これを知ったとき、「あ、この楽しさ伝えていきたいな」と思ったんです。
道具を売るとかそういうことが本質なのではなくて、こういう自由さ、心地よさ、これこそがアウトドアの良さなんじゃないかなって。
今の時代に必要なもの
「考えごと」が多すぎる今の世の中で、「何も考えなくていい」のって自然の中ぐらいじゃないかと思うんです。

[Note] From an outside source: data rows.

/-! ### `Part.orStatus` -/

@[simp] theorem Part.orStatus_base (p : Part) (f : BitVec 4) : (p.orStatus f).base = p.base := rfl
@[simp] theorem Part.orStatus_width (p : Part) (f : BitVec 4) : (p.orStatus f).width = p.width := rfl
@[simp] theorem Part.orStatus_pc (p : Part) (f : BitVec 4) : (p.orStatus f).pc = p.pc := rfl
@[simp] theorem Part.orStatus_cur (p : Part) (f : BitVec 4) : (p.orStatus f).cur = p.cur := rfl
@[simp] theorem Part.orStatus_waiting (p : Part) (f : BitVec 4) : (p.orStatus f).waiting = p.waiting := rfl
@[simp] theorem Part.orStatus_resume (p : Part) (f : BitVec 4) : (p.orStatus f).resume = p.resume := rfl
@[simp] theorem Part.orStatus_tcodeReg (p : Part) (f : BitVec 4) : (p.orStatus f).tcodeReg = p.tcodeReg := rfl
@[simp] theorem Part.orStatus_tdetail (p : Part) (f : BitVec 4) : (p.orStatus f).tdetail = p.tdetail := rfl
@[simp] theorem Part.orStatus_restart (p : Part) (f : BitVec 4) : (p.orStatus f).restart = p.restart := rfl
@[simp] theorem Part.orStatus_taddr (p : Part) (f : BitVec 4) : (p.orStatus f).taddr = p.taddr := rfl
@[simp] theorem Part.orStatus_tword (p : Part) (f : BitVec 4) : (p.orStatus f).tword = p.tword := rfl
@[simp] theorem Part.orStatus_mxRow (p : Part) (f : BitVec 4) : (p.orStatus f).mxRow = p.mxRow := rfl
@[simp] theorem Part.orStatus_mxTile (p : Part) (f : BitVec 4) : (p.orStatus f).mxTile = p.mxTile := rfl
@[simp] theorem Part.orStatus_mxActive (p : Part) (f : BitVec 4) : (p.orStatus f).mxActive = p.mxActive := rfl
@[simp] theorem Part.orStatus_region (p : Part) (f : BitVec 4) : (p.orStatus f).region = p.region := rfl
@[simp] theorem Part.orStatus_regionCount (p : Part) (f : BitVec 4) : (p.orStatus f).regionCount = p.regionCount := rfl
@[simp] theorem Part.orStatus_regionAt (p : Part) (f : BitVec 4) : (p.orStatus f).regionAt = p.regionAt := rfl
@[simp] theorem Part.orStatus_ldOps (p : Part) (f : BitVec 4) : (p.orStatus f).ldOps = p.ldOps := rfl
@[simp] theorem Part.orStatus_stOps (p : Part) (f : BitVec 4) : (p.orStatus f).stOps = p.stOps := rfl
@[simp] theorem Part.orStatus_cpOps (p : Part) (f : BitVec 4) : (p.orStatus f).cpOps = p.cpOps := rfl
@[simp] theorem Part.orStatus_mxOps (p : Part) (f : BitVec 4) : (p.orStatus f).mxOps = p.mxOps := rfl
@[simp] theorem Part.orStatus_recent (p : Part) (f : BitVec 4) : (p.orStatus f).recent = p.recent := rfl
@[simp] theorem Part.orStatus_frames (p : Part) (f : BitVec 4) : (p.orStatus f).frames = p.frames := rfl
@[simp] theorem Part.orStatus_park (p : Part) (f : BitVec 4) : (p.orStatus f).park = p.park := rfl
@[simp] theorem Part.orStatus_confId (p : Part) (f : BitVec 4) : (p.orStatus f).confId = p.confId := rfl
@[simp] theorem Part.orStatus_arrivals (p : Part) (f : BitVec 4) : (p.orStatus f).arrivals = p.arrivals := rfl
@[simp] theorem Part.orStatus_tcode (p : Part) (f : BitVec 4) : (p.orStatus f).tcode = p.tcode := rfl
@[simp] theorem Part.orStatus_tframe (p : Part) (f : BitVec 4) : (p.orStatus f).tframe = p.tframe := rfl
@[simp] theorem Part.orStatus_fails (p : Part) (f : BitVec 4) : (p.orStatus f).fails = p.fails := rfl
@[simp] theorem Part.orStatus_held (p : Part) (f : BitVec 4) : (p.orStatus f).held = p.held := rfl
@[simp] theorem Part.orStatus_acquiring (p : Part) (f : BitVec 4) : (p.orStatus f).acquiring = p.acquiring := rfl
@[simp] theorem Part.orStatus_lastIssue (p : Part) (f : BitVec 4) : (p.orStatus f).lastIssue = p.lastIssue := rfl
@[simp] theorem Part.orStatus_notBefore (p : Part) (f : BitVec 4) : (p.orStatus f).notBefore = p.notBefore := rfl
@[simp] theorem Part.orStatus_busy (p : Part) (f : BitVec 4) : (p.orStatus f).busy = p.busy := rfl
@[simp] theorem Part.orStatus_before (p : Part) (f : BitVec 4) : (p.orStatus f).before = p.before := rfl
@[simp] theorem Part.orStatus_statusNew (p : Part) (f : BitVec 4) : (p.orStatus f).statusNew = p.statusNew := rfl
@[simp] theorem Part.orStatus_statusAt (p : Part) (f : BitVec 4) : (p.orStatus f).statusAt = p.statusAt := rfl
@[simp] theorem Part.orStatus_raised (p : Part) (f : BitVec 4) : (p.orStatus f).raised = p.raised := rfl
@[simp] theorem Part.orStatus_flags (p : Part) (f : BitVec 4) : (p.orStatus f).flags = p.flags := rfl
@[simp] theorem Part.orStatus_stopped (p : Part) (f : BitVec 4) : (p.orStatus f).stopped = p.stopped := rfl
@[simp] theorem Part.orStatus_confLeft (p : Part) (f : BitVec 4) : (p.orStatus f).confLeft = p.confLeft := rfl
@[simp] theorem Part.orStatus_sleepLeft (p : Part) (f : BitVec 4) : (p.orStatus f).sleepLeft = p.sleepLeft := rfl
@[simp] theorem Part.orStatus_parkedAt (p : Part) (f : BitVec 4) : (p.orStatus f).parkedAt = p.parkedAt := rfl
@[simp] theorem Part.orStatus_watchSkip (p : Part) (f : BitVec 4) : (p.orStatus f).watchSkip = p.watchSkip := rfl
@[simp] theorem Part.orStatus_gentryDue (p : Part) (f : BitVec 4) : (p.orStatus f).gentryDue = p.gentryDue := rfl
@[simp] theorem Part.orStatus_relAt (p : Part) (f : BitVec 4) : (p.orStatus f).relAt = p.relAt := rfl
@[simp] theorem Part.orStatus_forcedSave (p : Part) (f : BitVec 4) : (p.orStatus f).forcedSave = p.forcedSave := rfl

でも、最近はそれを忘れてしまったのか、あれだけ大自然に抱かれて、あれだけマイナスイオンを浴びてるはずなのに、ネット上ではギスギスとしたケンカばかり、なんのこっちゃようわからんなと思うことも多くて。
だから一旦そういうのから離れて、野良になっちゃえというか。
自分と、自然だけ。
それだけ。
そこに決まったスタイルは無いし、勝ち負けもない。当然競争もない。
本来はそのぐらいシンプルなはずで。
焚き火もそう。海に潜るのだって、山に登るのだって同じ。
自分と、自然。その間に道具があって、それを使ってどう自然と向き合っていくか。
別に過酷でなくたっていい。便利で快適でも全然いい。
もともと自然は過酷なものだし、それに立ち向かうために道具がある。
そこは同じだし、あとは程度問題に過ぎないですから。
まるでまとまりがないのですが、そんな感じで昔も今も変わらず、無視できない自分の価値観を軸にものづくりに取り組んでいるのが私です。
今後作っていくものはアウトドア用品ではないかもしれないし(現に今自転車のパーツを作っていたり)、全く違うジャンルの仕事もしたりするかもしれません。
または、そんな私の価値観が時代に合わないものになり、早々にこういった場所から姿を消しているかもしれません。もちろんそうならないように頑張りはしますが、もしそうなっても、私が手掛けた道具はおそらくずっと使えると思いますのでその点はご安心下さい。
代表略歴
里崎 亮
株式会社ノラクリエイト代表取締役
野良道具製作所代表/プロダクトデザイナー
広島県福山市出身。以来ずっと広島育ち。
幼少の頃より外遊びとものづくりが好き。LEGOを極めたと自負している。
2010年、魚突き用品を製作販売するショップ「JACKKNIFE」をオープン。オリジナルの手銛を一人でコツコツ製作。
2018年、自分が海で使うために作り始めた小型焚き火台「野良ストーブ」が最終形に至ったのをきっかけに「野良道具製作所」を起ち上げる。
その後は長年培ったアウトドア経験やものづくりの経験を、防災・福祉の分野に活かすため新たな活動「Outdoor Welfare」をスタート。